** Problem to work on **
Copy out each line of the data that contains "else".

>>>>

-- ==== Sys2Proof/Laws/PerInstr.lean ====
section
/-!
SUPPORT. One lemma per instruction, about its encoding: the operand fields are at most
`maxLength - 1` bytes, so that the decoder's window holds every instruction (30_encoding.md R82, R107).
-/

namespace Sys2Proof.Laws

open Sys2Proof.Machine

/-- A base has at most five bytes, nine as a quadword's immediate. -/
theorem length_encodeBase (z : Size) (b : Base) : (b.encode z).length ≤ if z = .q then 9 else 5 := by
  cases b <;> cases z <;> simp [Base.encode, length_leBytes, Size.bytes]

/-- A specifier has at most six bytes, ten for a quadword. -/
theorem length_encodeSpec (z : Size) (sp : Spec) :
    (sp.encode z).length ≤ if z = .q then 10 else 6 := by
  cases sp with
  | direct b =>
    have h := length_encodeBase z b
    rw [Spec.encode]
    split at h <;> split <;> omega
  | indexed x b =>
    have h := length_encodeBase z b
    rw [Spec.encode, List.length_cons]
    split at h <;> split <;> omega

namespace EncodedLength

/-- The encoding is within the decoder's window (R107). -/
def Statement (i : Instr) : Prop := (encode i).length ≤ maxLength

/-- No field, or one or two bytes of branch displacement. -/
theorem short {i : Instr} (k v : Nat) (h : i.fields = leBytes k v) (hk : k ≤ 2) : Statement i := by
  simp only [Statement, encode, h, List.length_cons, length_leBytes, maxLength]; omega

theorem one {i : Instr} (x : Size) (a : Spec) (h : i.fields = a.encode x) : Statement i := by
  have h1 := length_encodeSpec x a
  simp only [Statement, encode, h, List.length_cons, maxLength]; split at h1 <;> omega

theorem two {i : Instr} (x y : Size) (a b : Spec) (h : i.fields = a.encode x ++ b.encode y) :
    Statement i := by
  have h1 := length_encodeSpec x a
  have h2 := length_encodeSpec y b
  simp only [Statement, encode, h, List.length_cons, List.length_append, maxLength]
  split at h1 <;> split at h2 <;> omega

theorem three {i : Instr} (x y z : Size) (a b c : Spec)
    (h : i.fields = a.encode x ++ b.encode y ++ c.encode z) : Statement i := by
  have h1 := length_encodeSpec x a
  have h2 := length_encodeSpec y b
  have h3 := length_encodeSpec z c
  simp only [Statement, encode, h, List.length_cons, List.length_append, maxLength]
  split at h1 <;> split at h2 <;> split at h3 <;> omega

theorem halt : Statement .halt := short 0 0 rfl (by decide)
theorem rei : Statement .rei := short 0 0 rfl (by decide)
theorem ret : Statement .ret := short 0 0 rfl (by decide)
theorem rsb : Statement .rsb := short 0 0 rfl (by decide)
theorem ldpctx : Statement .ldpctx := short 0 0 rfl (by decide)
theorem svpctx : Statement .svpctx := short 0 0 rfl (by decide)
theorem brb (disp : BitVec 8) : Statement (.brb disp) := short 1 _ rfl (by decide)
theorem bneq (disp : BitVec 8) : Statement (.bneq disp) := short 1 _ rfl (by decide)
theorem bnequ (disp : BitVec 8) : Statement (.bnequ disp) := short 1 _ rfl (by decide)
theorem beql (disp : BitVec 8) : Statement (.beql disp) := short 1 _ rfl (by decide)
theorem beqlu (disp : BitVec 8) : Statement (.beqlu disp) := short 1 _ rfl (by decide)
theorem bgtr (disp : BitVec 8) : Statement (.bgtr disp) := short 1 _ rfl (by decide)
theorem bleq (disp : BitVec 8) : Statement (.bleq disp) := short 1 _ rfl (by decide)
theorem jsb (dst : Spec) : Statement (.jsb dst) := one .b dst rfl
theorem bgeq (disp : BitVec 8) : Statement (.bgeq disp) := short 1 _ rfl (by decide)
theorem blss (disp : BitVec 8) : Statement (.blss disp) := short 1 _ rfl (by decide)
theorem bvc (disp : BitVec 8) : Statement (.bvc disp) := short 1 _ rfl (by decide)
theorem bvs (disp : BitVec 8) : Statement (.bvs disp) := short 1 _ rfl (by decide)
theorem bcc (disp : BitVec 8) : Statement (.bcc disp) := short 1 _ rfl (by decide)
theorem bgequ (disp : BitVec 8) : Statement (.bgequ disp) := short 1 _ rfl (by decide)
theorem bcs (disp : BitVec 8) : Statement (.bcs disp) := short 1 _ rfl (by decide)
theorem blssu (disp : BitVec 8) : Statement (.blssu disp) := short 1 _ rfl (by decide)
theorem movc3 (len : Spec) (src : Spec) (dst : Spec) : Statement (.movc3 len src dst) :=
  three .w .b .b len src dst rfl
theorem cmpc3 (len : Spec) (src1 : Spec) (src2 : Spec) : Statement (.cmpc3 len src1 src2) :=
  three .w .b .b len src1 src2 rfl
theorem movc5 (srclen : Spec) (src : Spec) (fill : Spec) (dstlen : Spec) (dst : Spec) : Statement (.movc5 srclen src fill dstlen dst) := by
  have h1 := length_encodeSpec .w srclen
  have h2 := length_encodeSpec .b src
  have h3 := length_encodeSpec .b fill
  have h4 := length_encodeSpec .w dstlen
  have h5 := length_encodeSpec .b dst
  have h : Instr.fields (.movc5 srclen src fill dstlen dst) = srclen.encode .w ++ src.encode .b
      ++ fill.encode .b ++ dstlen.encode .w ++ dst.encode .b := rfl
  simp only [reduceCtorEq, if_false] at h1 h2 h3 h4 h5
  simp only [Statement, encode, h, List.length_cons, List.length_append, maxLength]
  omega
theorem brw (disp : BitVec 16) : Statement (.brw disp) := short 2 _ rfl (by decide)
theorem locc (ch : Spec) (len : Spec) (addr : Spec) : Statement (.locc ch len addr) :=
  three .b .w .b ch len addr rfl
theorem skpc (ch : Spec) (len : Spec) (addr : Spec) : Statement (.skpc ch len addr) :=
  three .b .w .b ch len addr rfl
theorem movaw (src : Spec) (dst : Spec) : Statement (.movaw src dst) := two .w .l src dst rfl
theorem pushaw (src : Spec) : Statement (.pushaw src) := one .w src rfl
theorem ashl (cnt : Spec) (src : Spec) (dst : Spec) : Statement (.ashl cnt src dst) :=
  three .b .l .l cnt src dst rfl
theorem ashq (cnt : Spec) (src : Spec) (dst : Spec) : Statement (.ashq cnt src dst) :=
  three .b .q .q cnt src dst rfl
theorem clrq (dst : Spec) : Statement (.clrq dst) := one .q dst rfl
theorem movq (src : Spec) (dst : Spec) : Statement (.movq src dst) := two .q .q src dst rfl
theorem addb2 (src : Spec) (dst : Spec) : Statement (.addb2 src dst) := two .b .b src dst rfl
theorem addb3 (src1 : Spec) (src2 : Spec) (dst : Spec) : Statement (.addb3 src1 src2 dst) :=
  three .b .b .b src1 src2 dst rfl
theorem subb2 (src : Spec) (dst : Spec) : Statement (.subb2 src dst) := two .b .b src dst rfl
theorem mulb2 (src : Spec) (dst : Spec) : Statement (.mulb2 src dst) := two .b .b src dst rfl
theorem divb2 (src : Spec) (dst : Spec) : Statement (.divb2 src dst) := two .b .b src dst rfl
theorem bisb2 (mask : Spec) (dst : Spec) : Statement (.bisb2 mask dst) := two .b .b mask dst rfl
theorem bicb2 (mask : Spec) (dst : Spec) : Statement (.bicb2 mask dst) := two .b .b mask dst rfl
theorem xorb2 (mask : Spec) (dst : Spec) : Statement (.xorb2 mask dst) := two .b .b mask dst rfl
theorem movb (src : Spec) (dst : Spec) : Statement (.movb src dst) := two .b .b src dst rfl
theorem cmpb (src1 : Spec) (src2 : Spec) : Statement (.cmpb src1 src2) := two .b .b src1 src2 rfl
theorem bitb (mask : Spec) (src : Spec) : Statement (.bitb mask src) := two .b .b mask src rfl
theorem clrb (dst : Spec) : Statement (.clrb dst) := one .b dst rfl
theorem tstb (src : Spec) : Statement (.tstb src) := one .b src rfl
theorem incb (dst : Spec) : Statement (.incb dst) := one .b dst rfl
theorem decb (dst : Spec) : Statement (.decb dst) := one .b dst rfl
theorem rotl (cnt : Spec) (src : Spec) (dst : Spec) : Statement (.rotl cnt src dst) :=
  three .b .l .l cnt src dst rfl
theorem movab (src : Spec) (dst : Spec) : Statement (.movab src dst) := two .b .l src dst rfl
theorem pushab (src : Spec) : Statement (.pushab src) := one .b src rfl
theorem addw2 (src : Spec) (dst : Spec) : Statement (.addw2 src dst) := two .w .w src dst rfl
theorem addw3 (src1 : Spec) (src2 : Spec) (dst : Spec) : Statement (.addw3 src1 src2 dst) :=
  three .w .w .w src1 src2 dst rfl
theorem subw2 (src : Spec) (dst : Spec) : Statement (.subw2 src dst) := two .w .w src dst rfl
theorem mulw2 (src : Spec) (dst : Spec) : Statement (.mulw2 src dst) := two .w .w src dst rfl
theorem divw2 (src : Spec) (dst : Spec) : Statement (.divw2 src dst) := two .w .w src dst rfl
theorem bisw2 (mask : Spec) (dst : Spec) : Statement (.bisw2 mask dst) := two .w .w mask dst rfl
theorem bicw2 (mask : Spec) (dst : Spec) : Statement (.bicw2 mask dst) := two .w .w mask dst rfl
theorem xorw2 (mask : Spec) (dst : Spec) : Statement (.xorw2 mask dst) := two .w .w mask dst rfl
theorem movw (src : Spec) (dst : Spec) : Statement (.movw src dst) := two .w .w src dst rfl
theorem cmpw (src1 : Spec) (src2 : Spec) : Statement (.cmpw src1 src2) := two .w .w src1 src2 rfl
theorem bitw (mask : Spec) (src : Spec) : Statement (.bitw mask src) := two .w .w mask src rfl
theorem clrw (dst : Spec) : Statement (.clrw dst) := one .w dst rfl
theorem tstw (src : Spec) : Statement (.tstw src) := one .w src rfl
theorem incw (dst : Spec) : Statement (.incw dst) := one .w dst rfl
theorem decw (dst : Spec) : Statement (.decw dst) := one .w dst rfl
theorem addl2 (src : Spec) (dst : Spec) : Statement (.addl2 src dst) := two .l .l src dst rfl
theorem addl3 (src1 : Spec) (src2 : Spec) (dst : Spec) : Statement (.addl3 src1 src2 dst) :=
  three .l .l .l src1 src2 dst rfl
theorem subl2 (src : Spec) (dst : Spec) : Statement (.subl2 src dst) := two .l .l src dst rfl
theorem subl3 (src1 : Spec) (src2 : Spec) (dst : Spec) : Statement (.subl3 src1 src2 dst) :=
  three .l .l .l src1 src2 dst rfl
theorem mull2 (src : Spec) (dst : Spec) : Statement (.mull2 src dst) := two .l .l src dst rfl
theorem mull3 (src1 : Spec) (src2 : Spec) (dst : Spec) : Statement (.mull3 src1 src2 dst) :=
  three .l .l .l src1 src2 dst rfl
theorem divl2 (src : Spec) (dst : Spec) : Statement (.divl2 src dst) := two .l .l src dst rfl
theorem divl3 (src1 : Spec) (src2 : Spec) (dst : Spec) : Statement (.divl3 src1 src2 dst) :=
  three .l .l .l src1 src2 dst rfl
theorem bisl2 (mask : Spec) (dst : Spec) : Statement (.bisl2 mask dst) := two .l .l mask dst rfl
theorem bicl2 (mask : Spec) (dst : Spec) : Statement (.bicl2 mask dst) := two .l .l mask dst rfl
theorem xorl2 (mask : Spec) (dst : Spec) : Statement (.xorl2 mask dst) := two .l .l mask dst rfl
theorem movl (src : Spec) (dst : Spec) : Statement (.movl src dst) := two .l .l src dst rfl
theorem cmpl (src1 : Spec) (src2 : Spec) : Statement (.cmpl src1 src2) := two .l .l src1 src2 rfl
theorem bitl (mask : Spec) (src : Spec) : Statement (.bitl mask src) := two .l .l mask src rfl
theorem clrl (dst : Spec) : Statement (.clrl dst) := one .l dst rfl
theorem tstl (src : Spec) : Statement (.tstl src) := one .l src rfl
theorem incl (dst : Spec) : Statement (.incl dst) := one .l dst rfl
theorem decl (dst : Spec) : Statement (.decl dst) := one .l dst rfl
theorem mtpr (src : Spec) (procreg : Spec) : Statement (.mtpr src procreg) :=
  two .l .l src procreg rfl
theorem mfpr (procreg : Spec) (dst : Spec) : Statement (.mfpr procreg dst) :=
  two .l .l procreg dst rfl
theorem pushl (src : Spec) : Statement (.pushl src) := one .l src rfl
theorem moval (src : Spec) (dst : Spec) : Statement (.moval src dst) := two .l .l src dst rfl
theorem pushal (src : Spec) : Statement (.pushal src) := one .l src rfl
theorem callg (arglist : Spec) (dst : Spec) : Statement (.callg arglist dst) :=
  two .b .b arglist dst rfl
theorem calls (numarg : Spec) (dst : Spec) : Statement (.calls numarg dst) :=
  two .l .b numarg dst rfl

end EncodedLength

end Sys2Proof.Laws
end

<<<<

** Solution **
theorem length_encodeBase (z : Size) (b : Base) : (b.encode z).length ≤ if z = .q then 9 else 5 := by
    (sp.encode z).length ≤ if z = .q then 10 else 6 := by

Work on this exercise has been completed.